Eager and his buddy Alex T. Barratt
(Picture credit score: Julia Wilkins)
On that smoke-hazed March night, when the final glints of fireplace smouldered on the plains, Jacob Eager stood on an empty Stillwater avenue. Soiled. Exhausted. Complete.
Seems, “you don’t at all times want a end line to complete one thing that issues.”
At Mid South, the custom of celebrating the DFL (useless f*cking final) is simply as sacred because the winner’s champagne. Wintle at all times made it clear: the ultimate rider throughout the road is the beating coronary heart of the race. This time, that spirit converged round Jacob Eager.
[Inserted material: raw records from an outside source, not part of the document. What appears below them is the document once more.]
-- ==== Sys2Proof/Machine/Wax.lean ====
section
/-! DEFINITION. The commands of wax: confirmations (R29, R168), checkpoints (R178 to R180) and metadata flushes (R263). -/

namespace Sys2Proof.Machine

/-- The head runs: it is awake, it has not stopped, and its start has replayed. -/
def State.running (s : State) : Bool := !s.md.stopped && !s.md.halted && s.pw.sleep.isNone && s.wx.replayed

/-- WAX_RECORD_CONFIRMED (R168): the record and every one of lower ordinal have been written completely. -/
def execWaxRecordConfirmed (ordinal : Nat) (s : State) : Host.Outcome State Fault Refusal :=
  ok (if s.pw.waxStopped || !(s.wx.own.any (·.ordinal == ordinal)) then s
    else
      let s := s.wx' fun w => { w with own := w.own.map fun r => if r.ordinal ≤ ordinal && !r.torn then { r with localOk := true } else r }
      if s.running then s.settle.issueErases else s)

/-! ## Checkpoints -/

/-- A live data record that a merge pins: only merges on dark hives still wait for it (R175, R178). -/
def State.pinnedRec (s : State) (r : WaxRec) : Bool :=
  r.live && r.body.isData && s.rd.merges.any fun m => m.ordinal == r.ordinal && m.dark

/-- The flush ordinal now (R178): no further than the newest root head that counts (R263), and below every live data record that
is not pinned. -/
def State.flushOrdinal (s : State) : Nat :=
  ((s.liveData.filter fun r => !s.pinnedRec r).map fun r => r.ordinal - 1).foldl min (min s.fl.covered s.wx.lastApplied)

/-- The place of the lowest-ordinal record of a ring above F, or where its next record goes. -/
def State.walkFrom (s : State) (ring : WaxRing) (f wp : Nat) : Nat :=
  match (s.wx.own.filter fun r => r.ring == ring && f < r.ordinal).head? with
  | some r => r.off
  | none => wp

/-- The ordinal of the checkpoint that a slot holds. -/
def State.slotOrd (s : State) (n : Nat) : Nat := ((s.wx.own.filter (·.ring == slotRing n)).map (·.ordinal)).foldl max 0

/-- Write a checkpoint in the next slot, in place of the one it holds (R179). -/
def State.writeCheckpoint (s : State) : State :=
  let f := s.flushOrdinal
  let pins := ((s.wx.own.filter fun r => r.ordinal ≤ f && s.pinnedRec r).map fun r => (⟨r.off, r.units, r.ordinal⟩ : RelItem)).take 65536
  let body := RecBody.checkpoint f (s.walkFrom .commit f s.wx.commitWp) (s.walkFrom .data f s.wx.dataWp) s.wx.epoch pins
  let ring := slotRing s.wx.nextSlot
  let s := (s.wx' fun w => { w with own := w.own.filter (·.ring != ring) }).commit 0xFFFF body []
  (s.wx' fun w => { w with nextSlot := (w.nextSlot + 1) % 4, ckptAt := s.ck.now, sinceCkpt := 0 }).stat 0x0203 0 0 1

/-- CHECKPOINT_DUE (R179, R180): 64 MiB of records, 1 s, or less than 96 MiB free; never more than one in 8 ms, and only with a
flush ordinal that reaches the checkpoint the slot holds; none while the pair join restores commit order (R74). -/
def execCheckpointDue (s : State) : Host.Outcome State Fault Refusal :=
  let due := 67108864 ≤ s.wx.sinceCkpt || s.wx.ckptAt + second ≤ s.ck.now || s.ownFree < 96 * 2 ^ 20
  ok (if !s.running || s.joining || !due || s.ck.now < s.wx.ckptAt + 8 * milli || s.flushOrdinal < s.slotOrd s.wx.nextSlot then s
    else s.writeCheckpoint.settle)

/-- FLUSH_METADATA (R263): when records have been applied since the newest root head; one flush at a time. -/
def execFlushMetadata (s : State) : Host.Outcome State Fault Refusal :=
  ok (if !s.running || s.flNext.isSome || s.metaHives.isEmpty || !s.tasksAllowed || (s.wx.lastApplied ≤ s.fl.covered && s.metaMoving.isEmpty) then s
    else s.flush.settle)

end Sys2Proof.Machine
end

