/-- R598, R599, R605 to R607: COLONY_JOIN of apiary ID 0 forms a colony, of another asks the queen and answers PENDING; with no JOIN_REPLY
in 10 s the request ends REFUSED_PEER_STATE; COLONY_LEAVE schedules the leave; QUEEN_ASSIGN hands the role on, by the queen or in an
emergency by the worker itself, with EC04. -/
def Obligations.ColonyOpcodesComplete : Prop :=
  (∀ (s : State) (q : VReq) (u : State), Runs s 0x0602 q u → u.co.member = false → u.co.joinWait = none →
    (u.ks.colony.cur.isSome = true ∨ u.ks.colony.pend.isSome = true) → q.num 2 0 = 0 →
    exec (.colonyJoin q) s = .next ((u.control 0xFFFF .colonyForm [.reply (q.waiter 0x0602) .success []]).ev0 0xC00 .notice
      (le 1 0 ++ le 1 1))) ∧
  (∀ (s : State) (q : VReq) (u : State), Runs s 0x0602 q u → u.co.member = false → u.co.joinWait = none →
    (u.ks.colony.cur.isSome = true ∨ u.ks.colony.pend.isSome = true) → q.num 2 0 ≠ 0 →
    ∃ v, v = u.co' (fun c => { c with queenAddr := (q.param 1).getD [], joinWait := some (q.waiter 0x0602, q.num 2 0, u.ck.now) }) ∧
      exec (.colonyJoin q) s = .next ((v.reply q 0x0602 .pending []).send
        (.col 0xFFFF (.join (q.num 2 0) v.nv.apiarySerial (2 * q.num 2 0) (2 * q.num 2 0 + 1) ownAddrs)))) ∧
  (∀ (s : State) (w : Waiter) (a t : Nat), s.co.joinWait = some (w, a, t) → t + 10 * second ≤ s.ck.now →
    exec .colonyJoinTimeout s = .next ((s.co' fun c => { c with joinWait := none }).replyTo w .refusedPeerState [])) ∧
  (∀ (s : State) (q : VReq) (u : State), Runs s 0x0603 q u → u.co.member = true →
    (u.pr.apiary = 0 → (u.queen.members.any fun m => m.apiary != 0 && !m.vacated) = false) → u.rp.groups = [] → u.rp.replicas = [] →
    u.framesFull = false →
    exec (.colonyLeave q) s = .next (u.internalFrame true ⟨apiaryItem, 3, le 1 1 ++ le 1 0 ++ le 4 0⟩
      [.col 0xFFFF (.leave u.pr.apiary), .reply (q.waiter 0x0603) .success []])) ∧
  (∀ (s : State) (q : VReq) (u : State), Runs s 0x0604 q u → u.framesFull = false → u.isQueen = true → q.num 1 0 ≠ 0 →
    (u.queen.members.any fun m => m.apiary == q.num 1 0 && !m.vacated) = true →
    ∃ role, role = ColMsg.settings u.co.settingsGen (u.classSix ++ [(queenItem, le 1 (q.num 1 0) ++ le 4 (u.co.epoch + 1))])
        ((u.ks.colony.cur.map (·.1)).getD 0) ∧
    exec (.queenAssign q) s = .next ((((((((u.toWorkers fun _ => u.settingsMsg u.queen).send (.col (2 * q.num 1 0) role)).send
      (.col (2 * q.num 1 0 + 1) role)).control 0xFFFF (.queenAssign (q.num 1 0) (u.co.epoch + 1) true) []).internalFrame true
        ⟨apiaryItem, 3, le 1 0 ++ le 1 (q.num 1 0) ++ le 4 (u.co.epoch + 1)⟩ [.reply (q.waiter 0x0604) .success []]).bump 0x0C04 0 0 1).ev0
          0xC04 .critical (le 4 (u.co.epoch + 1) ++ le 1 (q.num 1 0))))) ∧
  (∀ (s : State) (q : VReq) (u : State), Runs s 0x0604 q u → u.framesFull = false → u.isQueen = false → u.co.member = true →
    q.num 1 0 = u.pr.apiary →
    q.num 1 0 ≠ 0 → (u.co.lastContact.any fun t => u.ck.now < t + 70 * second) = false → u.peerLeased = true →
    exec (.queenAssign q) s = .next (((((u.control 0xFFFF (.queenAssign (q.num 1 0) (u.co.epoch + 1) false) []).internalFrame true
      ⟨apiaryItem, 3, le 1 2 ++ le 1 0 ++ le 4 (u.co.epoch + 1)⟩ [.reply (q.waiter 0x0604) .success []]).bump 0x0C04 0 0 1).ev0
        0xC04 .critical (le 4 (u.co.epoch + 1) ++ le 1 (q.num 1 0)))))
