-- ==== Sys2Proof/Laws/Dispatch.lean ====
section
/-! SUPPORT. What each command runs: one lemma per constructor. -/

namespace Sys2Proof.Machine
Not as a result of he was final, however as a result of ending on his personal phrases one way or the other introduced the race again to life within the course of.
“Everybody has one thing to study from Jacob,” Wintle says. “He exhibits that you’re succesful, that you’re stunning, and that it doesn’t matter what you appear to be or the place you’re from or what’s occurred to you, you’re worthy of affection—and of doing the belongings you set your thoughts to. He embodies that. That’s the guts and soul of Mid South—from the within out.”